** Opening Entries provided block **

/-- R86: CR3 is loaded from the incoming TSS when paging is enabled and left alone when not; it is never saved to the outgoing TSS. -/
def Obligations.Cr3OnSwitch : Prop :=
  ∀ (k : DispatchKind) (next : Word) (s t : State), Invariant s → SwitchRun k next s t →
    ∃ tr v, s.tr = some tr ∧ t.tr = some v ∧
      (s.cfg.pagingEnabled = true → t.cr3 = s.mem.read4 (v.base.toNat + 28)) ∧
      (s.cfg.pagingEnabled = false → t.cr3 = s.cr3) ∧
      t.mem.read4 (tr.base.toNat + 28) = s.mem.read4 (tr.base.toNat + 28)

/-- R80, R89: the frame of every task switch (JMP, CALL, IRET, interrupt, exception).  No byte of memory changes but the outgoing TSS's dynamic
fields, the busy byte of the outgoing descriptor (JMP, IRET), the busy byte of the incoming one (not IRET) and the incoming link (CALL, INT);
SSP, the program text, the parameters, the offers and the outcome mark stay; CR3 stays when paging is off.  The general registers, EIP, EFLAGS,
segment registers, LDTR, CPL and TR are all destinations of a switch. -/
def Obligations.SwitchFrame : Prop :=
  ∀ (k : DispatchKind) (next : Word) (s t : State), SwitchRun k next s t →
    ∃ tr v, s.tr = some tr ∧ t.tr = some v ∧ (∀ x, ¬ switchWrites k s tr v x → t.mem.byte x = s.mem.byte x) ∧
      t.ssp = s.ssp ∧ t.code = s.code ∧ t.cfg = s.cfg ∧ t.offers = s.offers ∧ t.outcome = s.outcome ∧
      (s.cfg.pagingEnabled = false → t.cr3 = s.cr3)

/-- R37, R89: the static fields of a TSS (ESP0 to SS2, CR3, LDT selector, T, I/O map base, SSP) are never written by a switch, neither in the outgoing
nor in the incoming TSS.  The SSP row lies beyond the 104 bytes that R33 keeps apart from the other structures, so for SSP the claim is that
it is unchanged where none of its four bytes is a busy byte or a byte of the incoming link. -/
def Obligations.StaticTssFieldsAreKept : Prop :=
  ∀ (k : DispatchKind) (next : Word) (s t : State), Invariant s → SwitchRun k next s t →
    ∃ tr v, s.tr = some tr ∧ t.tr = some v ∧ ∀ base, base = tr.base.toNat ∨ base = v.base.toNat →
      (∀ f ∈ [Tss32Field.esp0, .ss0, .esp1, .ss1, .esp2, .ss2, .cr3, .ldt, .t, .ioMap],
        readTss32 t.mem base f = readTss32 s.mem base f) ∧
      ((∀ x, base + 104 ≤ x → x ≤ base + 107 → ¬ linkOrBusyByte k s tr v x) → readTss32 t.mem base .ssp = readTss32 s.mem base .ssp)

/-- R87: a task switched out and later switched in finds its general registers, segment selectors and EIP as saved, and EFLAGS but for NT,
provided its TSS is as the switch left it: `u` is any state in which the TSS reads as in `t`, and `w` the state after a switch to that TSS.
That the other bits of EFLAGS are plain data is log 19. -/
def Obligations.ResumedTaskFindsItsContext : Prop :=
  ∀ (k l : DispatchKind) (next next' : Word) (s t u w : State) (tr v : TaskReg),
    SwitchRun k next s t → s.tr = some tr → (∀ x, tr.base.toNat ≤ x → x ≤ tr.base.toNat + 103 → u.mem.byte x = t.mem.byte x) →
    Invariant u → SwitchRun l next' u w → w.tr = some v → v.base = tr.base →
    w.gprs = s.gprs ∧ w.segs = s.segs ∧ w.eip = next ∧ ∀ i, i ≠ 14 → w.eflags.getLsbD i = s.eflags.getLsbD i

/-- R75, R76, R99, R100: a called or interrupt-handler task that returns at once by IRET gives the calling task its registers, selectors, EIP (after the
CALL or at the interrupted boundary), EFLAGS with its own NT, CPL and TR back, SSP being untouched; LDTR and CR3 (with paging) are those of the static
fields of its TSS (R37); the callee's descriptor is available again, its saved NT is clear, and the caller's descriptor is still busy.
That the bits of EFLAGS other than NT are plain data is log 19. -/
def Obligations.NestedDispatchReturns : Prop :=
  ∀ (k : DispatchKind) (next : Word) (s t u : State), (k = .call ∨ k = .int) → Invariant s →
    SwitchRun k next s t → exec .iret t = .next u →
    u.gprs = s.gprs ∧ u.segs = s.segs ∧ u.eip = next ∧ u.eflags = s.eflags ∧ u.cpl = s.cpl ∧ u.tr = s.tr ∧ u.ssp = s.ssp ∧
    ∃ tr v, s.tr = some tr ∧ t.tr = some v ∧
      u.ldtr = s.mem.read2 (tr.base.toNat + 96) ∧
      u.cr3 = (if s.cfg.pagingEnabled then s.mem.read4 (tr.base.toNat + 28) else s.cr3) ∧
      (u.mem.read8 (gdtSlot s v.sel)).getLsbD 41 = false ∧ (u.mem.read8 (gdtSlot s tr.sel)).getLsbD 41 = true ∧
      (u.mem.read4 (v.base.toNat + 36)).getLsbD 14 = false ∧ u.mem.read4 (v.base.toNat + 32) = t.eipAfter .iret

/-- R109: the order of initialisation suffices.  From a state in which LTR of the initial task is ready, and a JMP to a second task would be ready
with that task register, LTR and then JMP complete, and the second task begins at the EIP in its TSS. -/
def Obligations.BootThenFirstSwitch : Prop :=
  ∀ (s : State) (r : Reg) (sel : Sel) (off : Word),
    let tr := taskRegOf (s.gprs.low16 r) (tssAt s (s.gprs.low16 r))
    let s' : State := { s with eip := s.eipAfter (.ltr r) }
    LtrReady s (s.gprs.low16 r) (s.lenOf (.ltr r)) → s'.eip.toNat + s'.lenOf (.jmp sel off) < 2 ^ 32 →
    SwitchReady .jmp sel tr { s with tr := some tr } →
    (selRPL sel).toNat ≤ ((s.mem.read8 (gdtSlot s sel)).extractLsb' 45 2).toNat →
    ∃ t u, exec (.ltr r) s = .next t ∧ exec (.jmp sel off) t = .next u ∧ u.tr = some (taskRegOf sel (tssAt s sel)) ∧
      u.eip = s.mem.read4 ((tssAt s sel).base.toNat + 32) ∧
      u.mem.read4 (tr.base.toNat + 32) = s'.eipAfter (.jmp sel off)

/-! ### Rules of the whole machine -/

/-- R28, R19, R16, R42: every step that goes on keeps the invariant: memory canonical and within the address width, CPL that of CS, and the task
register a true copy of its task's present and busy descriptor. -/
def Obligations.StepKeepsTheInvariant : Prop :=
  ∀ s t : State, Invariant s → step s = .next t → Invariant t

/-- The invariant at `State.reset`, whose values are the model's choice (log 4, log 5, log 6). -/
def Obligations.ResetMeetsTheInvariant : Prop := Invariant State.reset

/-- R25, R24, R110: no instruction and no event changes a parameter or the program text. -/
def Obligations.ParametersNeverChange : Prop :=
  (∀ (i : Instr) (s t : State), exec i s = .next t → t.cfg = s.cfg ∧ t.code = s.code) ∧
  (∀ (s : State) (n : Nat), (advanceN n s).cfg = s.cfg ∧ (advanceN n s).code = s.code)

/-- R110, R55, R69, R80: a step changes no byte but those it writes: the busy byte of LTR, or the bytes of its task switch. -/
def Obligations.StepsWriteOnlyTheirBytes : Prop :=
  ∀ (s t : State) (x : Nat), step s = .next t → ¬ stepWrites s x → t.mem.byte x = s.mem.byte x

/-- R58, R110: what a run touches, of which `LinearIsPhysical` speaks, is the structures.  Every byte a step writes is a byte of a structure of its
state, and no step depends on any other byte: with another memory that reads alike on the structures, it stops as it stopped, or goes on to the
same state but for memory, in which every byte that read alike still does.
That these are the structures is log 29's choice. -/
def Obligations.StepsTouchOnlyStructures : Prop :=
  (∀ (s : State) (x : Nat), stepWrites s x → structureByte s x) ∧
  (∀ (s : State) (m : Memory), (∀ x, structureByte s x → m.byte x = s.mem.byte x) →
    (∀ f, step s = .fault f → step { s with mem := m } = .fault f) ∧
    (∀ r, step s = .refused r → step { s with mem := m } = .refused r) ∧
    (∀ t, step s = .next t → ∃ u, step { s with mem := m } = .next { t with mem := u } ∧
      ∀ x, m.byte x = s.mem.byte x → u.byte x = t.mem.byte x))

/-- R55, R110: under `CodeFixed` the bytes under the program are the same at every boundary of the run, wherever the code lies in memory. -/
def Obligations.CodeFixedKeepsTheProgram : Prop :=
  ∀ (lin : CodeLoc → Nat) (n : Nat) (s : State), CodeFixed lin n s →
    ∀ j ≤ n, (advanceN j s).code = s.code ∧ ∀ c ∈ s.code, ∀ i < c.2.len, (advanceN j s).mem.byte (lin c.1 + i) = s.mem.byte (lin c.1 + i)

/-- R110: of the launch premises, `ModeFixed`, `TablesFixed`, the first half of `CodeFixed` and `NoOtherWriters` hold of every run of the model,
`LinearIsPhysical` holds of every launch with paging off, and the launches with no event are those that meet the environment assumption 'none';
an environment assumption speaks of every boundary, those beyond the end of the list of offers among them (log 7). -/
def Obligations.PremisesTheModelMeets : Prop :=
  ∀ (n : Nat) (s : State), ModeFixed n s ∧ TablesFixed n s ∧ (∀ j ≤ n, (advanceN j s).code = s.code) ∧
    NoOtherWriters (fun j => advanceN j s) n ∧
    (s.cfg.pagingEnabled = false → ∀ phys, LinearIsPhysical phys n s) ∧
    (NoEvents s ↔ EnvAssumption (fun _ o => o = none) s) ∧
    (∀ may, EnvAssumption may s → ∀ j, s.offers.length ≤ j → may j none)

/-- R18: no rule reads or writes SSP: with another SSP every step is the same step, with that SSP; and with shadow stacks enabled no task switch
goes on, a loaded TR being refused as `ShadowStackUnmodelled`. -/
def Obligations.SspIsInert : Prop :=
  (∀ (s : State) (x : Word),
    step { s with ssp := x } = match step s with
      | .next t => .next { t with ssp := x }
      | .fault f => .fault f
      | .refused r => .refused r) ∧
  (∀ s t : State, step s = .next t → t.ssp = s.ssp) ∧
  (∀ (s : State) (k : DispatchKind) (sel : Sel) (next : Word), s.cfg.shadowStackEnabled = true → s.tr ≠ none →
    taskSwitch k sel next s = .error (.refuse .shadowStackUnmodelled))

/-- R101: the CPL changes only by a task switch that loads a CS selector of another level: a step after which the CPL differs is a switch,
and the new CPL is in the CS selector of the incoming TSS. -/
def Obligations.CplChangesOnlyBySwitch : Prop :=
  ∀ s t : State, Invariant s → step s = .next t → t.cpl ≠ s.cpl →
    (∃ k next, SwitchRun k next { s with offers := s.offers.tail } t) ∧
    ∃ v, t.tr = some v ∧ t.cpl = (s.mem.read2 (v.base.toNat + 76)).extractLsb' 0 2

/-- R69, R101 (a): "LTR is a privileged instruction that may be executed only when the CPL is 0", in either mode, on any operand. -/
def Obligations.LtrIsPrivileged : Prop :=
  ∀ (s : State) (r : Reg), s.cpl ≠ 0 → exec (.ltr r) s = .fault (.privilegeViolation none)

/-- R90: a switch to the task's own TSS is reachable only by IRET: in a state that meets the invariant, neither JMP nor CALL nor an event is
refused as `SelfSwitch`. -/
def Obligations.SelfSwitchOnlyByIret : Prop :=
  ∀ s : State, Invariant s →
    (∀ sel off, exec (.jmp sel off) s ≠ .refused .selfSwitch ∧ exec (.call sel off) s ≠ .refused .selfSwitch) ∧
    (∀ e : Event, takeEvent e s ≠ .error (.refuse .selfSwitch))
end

** Closing Entries provided block **
** Opening Entries provided block **

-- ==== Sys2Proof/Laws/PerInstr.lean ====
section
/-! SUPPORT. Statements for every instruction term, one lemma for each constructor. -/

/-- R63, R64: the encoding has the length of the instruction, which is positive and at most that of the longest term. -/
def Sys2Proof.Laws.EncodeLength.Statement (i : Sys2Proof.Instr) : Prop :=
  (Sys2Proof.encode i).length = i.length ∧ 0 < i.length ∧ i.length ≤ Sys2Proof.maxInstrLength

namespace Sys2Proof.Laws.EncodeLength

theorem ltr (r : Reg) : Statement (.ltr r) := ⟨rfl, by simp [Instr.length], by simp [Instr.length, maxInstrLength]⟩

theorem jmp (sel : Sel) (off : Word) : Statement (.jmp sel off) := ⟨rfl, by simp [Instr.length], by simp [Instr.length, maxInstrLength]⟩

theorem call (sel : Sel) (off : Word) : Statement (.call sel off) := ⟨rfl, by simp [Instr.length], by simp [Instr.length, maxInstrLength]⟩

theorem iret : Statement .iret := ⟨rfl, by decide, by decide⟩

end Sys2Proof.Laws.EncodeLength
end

** Closing Entries provided block **
** Opening Entries provided block **

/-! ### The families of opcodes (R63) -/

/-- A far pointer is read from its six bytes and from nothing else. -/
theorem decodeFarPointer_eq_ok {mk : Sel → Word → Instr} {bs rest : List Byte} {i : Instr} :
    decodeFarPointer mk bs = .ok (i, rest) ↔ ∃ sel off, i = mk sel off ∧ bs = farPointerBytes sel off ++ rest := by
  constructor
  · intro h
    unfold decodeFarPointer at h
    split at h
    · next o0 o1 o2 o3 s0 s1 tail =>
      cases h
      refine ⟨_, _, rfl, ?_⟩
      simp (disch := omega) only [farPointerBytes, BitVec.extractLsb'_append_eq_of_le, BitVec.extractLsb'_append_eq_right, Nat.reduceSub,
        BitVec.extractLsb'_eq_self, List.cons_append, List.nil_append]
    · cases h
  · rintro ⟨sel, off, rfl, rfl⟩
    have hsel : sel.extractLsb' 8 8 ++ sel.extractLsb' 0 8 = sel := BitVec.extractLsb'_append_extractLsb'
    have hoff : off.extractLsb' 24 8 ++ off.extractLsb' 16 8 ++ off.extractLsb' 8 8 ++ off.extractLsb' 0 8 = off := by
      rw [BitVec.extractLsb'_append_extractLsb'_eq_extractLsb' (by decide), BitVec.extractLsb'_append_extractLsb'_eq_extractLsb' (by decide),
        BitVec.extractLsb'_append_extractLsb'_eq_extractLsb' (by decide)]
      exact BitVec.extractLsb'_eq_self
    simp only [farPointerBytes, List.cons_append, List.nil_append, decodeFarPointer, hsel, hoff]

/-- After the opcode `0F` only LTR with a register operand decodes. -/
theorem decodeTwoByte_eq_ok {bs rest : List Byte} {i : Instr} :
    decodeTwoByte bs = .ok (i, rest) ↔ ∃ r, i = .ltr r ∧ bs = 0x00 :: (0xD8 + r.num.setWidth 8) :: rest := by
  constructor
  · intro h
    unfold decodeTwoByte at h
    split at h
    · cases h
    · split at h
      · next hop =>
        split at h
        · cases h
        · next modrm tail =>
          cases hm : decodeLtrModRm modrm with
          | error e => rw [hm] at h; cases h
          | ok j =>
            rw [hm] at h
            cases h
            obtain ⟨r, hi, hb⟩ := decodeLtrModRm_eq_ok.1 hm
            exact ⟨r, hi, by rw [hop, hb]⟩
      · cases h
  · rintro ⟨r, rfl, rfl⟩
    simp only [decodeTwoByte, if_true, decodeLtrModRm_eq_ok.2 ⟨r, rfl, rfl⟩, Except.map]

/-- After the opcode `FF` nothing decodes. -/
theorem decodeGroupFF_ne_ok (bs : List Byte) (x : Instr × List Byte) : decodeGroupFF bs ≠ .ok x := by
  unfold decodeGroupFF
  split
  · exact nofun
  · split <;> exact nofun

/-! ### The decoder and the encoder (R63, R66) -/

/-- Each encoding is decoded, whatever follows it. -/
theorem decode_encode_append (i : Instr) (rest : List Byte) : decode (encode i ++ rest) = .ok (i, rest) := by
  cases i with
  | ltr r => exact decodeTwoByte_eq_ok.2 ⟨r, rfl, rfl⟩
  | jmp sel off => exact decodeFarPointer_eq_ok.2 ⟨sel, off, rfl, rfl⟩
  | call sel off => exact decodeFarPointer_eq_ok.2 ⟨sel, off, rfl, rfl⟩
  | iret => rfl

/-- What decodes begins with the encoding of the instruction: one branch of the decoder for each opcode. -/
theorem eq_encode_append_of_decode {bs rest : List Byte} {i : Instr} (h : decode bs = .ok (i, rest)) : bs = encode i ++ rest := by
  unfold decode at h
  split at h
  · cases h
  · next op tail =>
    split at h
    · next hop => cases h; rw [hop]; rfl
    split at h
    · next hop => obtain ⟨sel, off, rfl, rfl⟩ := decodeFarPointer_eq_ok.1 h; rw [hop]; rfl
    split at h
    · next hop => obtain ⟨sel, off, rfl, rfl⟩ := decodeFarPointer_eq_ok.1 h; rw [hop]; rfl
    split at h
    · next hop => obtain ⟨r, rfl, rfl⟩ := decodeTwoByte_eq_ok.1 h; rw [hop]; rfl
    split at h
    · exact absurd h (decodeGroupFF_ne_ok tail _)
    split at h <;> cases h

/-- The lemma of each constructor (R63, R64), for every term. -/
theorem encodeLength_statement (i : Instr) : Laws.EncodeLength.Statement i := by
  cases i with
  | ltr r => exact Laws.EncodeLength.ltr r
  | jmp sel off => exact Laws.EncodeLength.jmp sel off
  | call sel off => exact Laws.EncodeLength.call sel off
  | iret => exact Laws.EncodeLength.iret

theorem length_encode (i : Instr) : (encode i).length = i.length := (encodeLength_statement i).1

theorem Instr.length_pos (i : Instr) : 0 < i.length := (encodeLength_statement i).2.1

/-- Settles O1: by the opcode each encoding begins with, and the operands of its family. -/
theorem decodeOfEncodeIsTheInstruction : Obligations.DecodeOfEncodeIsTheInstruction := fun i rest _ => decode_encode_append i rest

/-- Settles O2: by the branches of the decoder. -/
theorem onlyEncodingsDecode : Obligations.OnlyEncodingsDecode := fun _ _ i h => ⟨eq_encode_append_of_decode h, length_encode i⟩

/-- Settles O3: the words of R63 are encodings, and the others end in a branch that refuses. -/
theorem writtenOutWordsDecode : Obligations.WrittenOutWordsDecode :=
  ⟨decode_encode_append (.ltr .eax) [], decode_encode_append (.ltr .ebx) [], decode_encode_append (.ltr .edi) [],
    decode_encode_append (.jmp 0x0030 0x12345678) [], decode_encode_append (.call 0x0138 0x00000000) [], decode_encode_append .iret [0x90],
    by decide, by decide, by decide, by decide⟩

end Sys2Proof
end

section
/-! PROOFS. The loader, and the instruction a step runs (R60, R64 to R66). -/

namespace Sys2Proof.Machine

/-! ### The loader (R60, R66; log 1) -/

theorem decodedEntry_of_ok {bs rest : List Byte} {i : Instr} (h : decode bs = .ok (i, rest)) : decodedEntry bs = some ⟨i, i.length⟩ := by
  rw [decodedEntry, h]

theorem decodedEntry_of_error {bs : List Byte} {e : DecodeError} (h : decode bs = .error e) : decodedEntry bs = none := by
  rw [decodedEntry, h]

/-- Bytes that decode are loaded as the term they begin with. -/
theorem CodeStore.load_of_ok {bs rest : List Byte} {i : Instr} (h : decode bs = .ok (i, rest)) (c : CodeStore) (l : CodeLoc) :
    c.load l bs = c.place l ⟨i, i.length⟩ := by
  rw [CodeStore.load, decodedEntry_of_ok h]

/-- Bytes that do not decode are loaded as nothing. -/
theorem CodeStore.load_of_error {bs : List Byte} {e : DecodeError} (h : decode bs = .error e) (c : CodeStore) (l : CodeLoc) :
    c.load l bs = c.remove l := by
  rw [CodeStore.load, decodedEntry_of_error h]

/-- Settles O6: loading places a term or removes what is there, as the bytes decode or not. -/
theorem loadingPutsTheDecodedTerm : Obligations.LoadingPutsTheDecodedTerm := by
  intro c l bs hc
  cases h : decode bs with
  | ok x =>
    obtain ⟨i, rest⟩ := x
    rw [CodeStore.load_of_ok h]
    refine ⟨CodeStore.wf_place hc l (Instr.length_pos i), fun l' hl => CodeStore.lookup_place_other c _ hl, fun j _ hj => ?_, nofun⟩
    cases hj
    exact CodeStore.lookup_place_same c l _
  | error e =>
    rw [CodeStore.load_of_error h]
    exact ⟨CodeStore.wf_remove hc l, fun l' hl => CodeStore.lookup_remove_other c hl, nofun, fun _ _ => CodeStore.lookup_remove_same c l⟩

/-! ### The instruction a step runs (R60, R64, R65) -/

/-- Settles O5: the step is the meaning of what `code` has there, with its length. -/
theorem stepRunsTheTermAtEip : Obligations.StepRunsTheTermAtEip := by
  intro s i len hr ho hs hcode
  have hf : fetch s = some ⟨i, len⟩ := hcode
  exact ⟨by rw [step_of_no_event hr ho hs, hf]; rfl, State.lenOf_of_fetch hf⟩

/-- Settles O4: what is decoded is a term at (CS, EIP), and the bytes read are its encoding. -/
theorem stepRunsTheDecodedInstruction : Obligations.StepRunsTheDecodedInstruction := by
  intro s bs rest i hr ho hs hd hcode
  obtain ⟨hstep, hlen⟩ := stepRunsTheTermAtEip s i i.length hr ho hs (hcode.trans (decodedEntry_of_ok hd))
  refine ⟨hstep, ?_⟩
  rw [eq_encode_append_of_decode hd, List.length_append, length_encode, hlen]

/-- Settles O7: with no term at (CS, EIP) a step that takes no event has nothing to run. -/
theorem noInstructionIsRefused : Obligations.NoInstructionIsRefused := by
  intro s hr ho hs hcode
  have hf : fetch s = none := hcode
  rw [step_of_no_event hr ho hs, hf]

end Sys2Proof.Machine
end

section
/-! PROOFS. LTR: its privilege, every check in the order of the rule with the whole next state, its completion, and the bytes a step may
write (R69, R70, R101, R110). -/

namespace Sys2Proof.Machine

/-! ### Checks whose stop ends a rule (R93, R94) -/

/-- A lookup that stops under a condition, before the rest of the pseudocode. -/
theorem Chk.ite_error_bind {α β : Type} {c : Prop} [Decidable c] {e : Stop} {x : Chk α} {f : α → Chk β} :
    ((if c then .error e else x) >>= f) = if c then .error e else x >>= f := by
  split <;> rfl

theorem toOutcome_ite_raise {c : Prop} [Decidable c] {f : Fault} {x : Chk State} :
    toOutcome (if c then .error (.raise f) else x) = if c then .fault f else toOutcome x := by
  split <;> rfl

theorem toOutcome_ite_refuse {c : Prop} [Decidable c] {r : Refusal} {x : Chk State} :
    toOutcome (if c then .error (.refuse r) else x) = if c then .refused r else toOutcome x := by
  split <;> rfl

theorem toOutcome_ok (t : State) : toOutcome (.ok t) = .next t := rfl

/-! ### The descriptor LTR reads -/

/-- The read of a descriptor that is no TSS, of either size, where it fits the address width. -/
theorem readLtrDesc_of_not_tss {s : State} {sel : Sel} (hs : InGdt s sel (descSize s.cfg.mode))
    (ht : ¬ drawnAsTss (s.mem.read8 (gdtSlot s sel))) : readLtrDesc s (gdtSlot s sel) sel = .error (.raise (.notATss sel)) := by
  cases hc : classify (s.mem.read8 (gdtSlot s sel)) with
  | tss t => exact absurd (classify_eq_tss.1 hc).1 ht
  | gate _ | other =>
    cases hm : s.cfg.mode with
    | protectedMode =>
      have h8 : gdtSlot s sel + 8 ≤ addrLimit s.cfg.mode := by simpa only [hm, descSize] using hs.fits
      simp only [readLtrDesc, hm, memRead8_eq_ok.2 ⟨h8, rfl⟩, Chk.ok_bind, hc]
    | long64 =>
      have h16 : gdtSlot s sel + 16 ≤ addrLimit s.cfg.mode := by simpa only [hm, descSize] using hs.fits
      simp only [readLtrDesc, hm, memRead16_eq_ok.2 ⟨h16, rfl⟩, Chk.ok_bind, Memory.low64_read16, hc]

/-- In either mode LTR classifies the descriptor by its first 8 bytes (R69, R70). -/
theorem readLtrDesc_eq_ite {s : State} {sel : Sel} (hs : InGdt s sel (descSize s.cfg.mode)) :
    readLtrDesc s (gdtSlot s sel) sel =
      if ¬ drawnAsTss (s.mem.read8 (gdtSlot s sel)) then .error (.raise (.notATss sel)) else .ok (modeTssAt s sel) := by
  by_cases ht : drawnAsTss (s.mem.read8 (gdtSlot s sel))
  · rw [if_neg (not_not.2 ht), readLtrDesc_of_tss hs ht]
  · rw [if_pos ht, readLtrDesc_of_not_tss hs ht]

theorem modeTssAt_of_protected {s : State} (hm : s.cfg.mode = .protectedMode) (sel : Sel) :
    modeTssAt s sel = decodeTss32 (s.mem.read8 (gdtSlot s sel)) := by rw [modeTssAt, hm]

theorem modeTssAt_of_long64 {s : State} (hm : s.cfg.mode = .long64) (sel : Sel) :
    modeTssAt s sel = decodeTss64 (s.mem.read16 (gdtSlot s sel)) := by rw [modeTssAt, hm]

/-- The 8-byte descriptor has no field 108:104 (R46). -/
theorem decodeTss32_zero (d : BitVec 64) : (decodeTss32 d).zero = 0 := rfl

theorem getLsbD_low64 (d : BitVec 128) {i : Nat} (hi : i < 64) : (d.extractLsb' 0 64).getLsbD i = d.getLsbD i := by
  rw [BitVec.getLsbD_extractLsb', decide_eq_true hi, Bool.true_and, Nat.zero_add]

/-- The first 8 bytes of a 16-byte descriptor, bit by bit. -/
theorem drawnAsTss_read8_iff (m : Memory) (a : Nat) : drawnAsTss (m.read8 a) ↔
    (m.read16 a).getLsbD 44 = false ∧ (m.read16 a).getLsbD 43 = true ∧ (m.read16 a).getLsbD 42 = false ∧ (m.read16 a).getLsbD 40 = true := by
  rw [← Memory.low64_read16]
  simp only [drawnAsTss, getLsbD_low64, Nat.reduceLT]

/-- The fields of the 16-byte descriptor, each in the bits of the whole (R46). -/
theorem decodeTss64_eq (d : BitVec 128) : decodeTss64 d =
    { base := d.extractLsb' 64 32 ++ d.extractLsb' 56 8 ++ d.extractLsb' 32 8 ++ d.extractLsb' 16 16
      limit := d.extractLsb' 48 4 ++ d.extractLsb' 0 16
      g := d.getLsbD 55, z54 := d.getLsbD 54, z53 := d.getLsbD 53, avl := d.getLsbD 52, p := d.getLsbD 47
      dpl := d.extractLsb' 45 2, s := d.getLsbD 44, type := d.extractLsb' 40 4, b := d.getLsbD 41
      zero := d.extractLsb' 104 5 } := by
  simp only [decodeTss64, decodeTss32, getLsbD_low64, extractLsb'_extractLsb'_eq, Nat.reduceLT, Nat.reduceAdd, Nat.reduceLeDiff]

** Closing Entries provided block **

● Aim of the exercise:
Given the records above, restate word for word only the lines starting at the one with "SwitchReady .jmp sel" and ending at the one with "and the task".

● Solution for this exercise:
    SwitchReady .jmp sel tr { s with tr := some tr } →
    (selRPL sel).toNat ≤ ((s.mem.read8 (gdtSlot s sel)).extractLsb' 45 2).toNat →
    ∃ t u, exec (.ltr r) s = .next t ∧ exec (.jmp sel off) t = .next u ∧ u.tr = some (taskRegOf sel (tssAt s sel)) ∧
      u.eip = s.mem.read4 ((tssAt s sel).base.toNat + 32) ∧
      u.mem.read4 (tr.base.toNat + 32) = s'.eipAfter (.jmp sel off)

/-! ### Rules of the whole machine -/

/-- R28, R19, R16, R42: every step that goes on keeps the invariant: memory canonical and within the address width, CPL that of CS, and the task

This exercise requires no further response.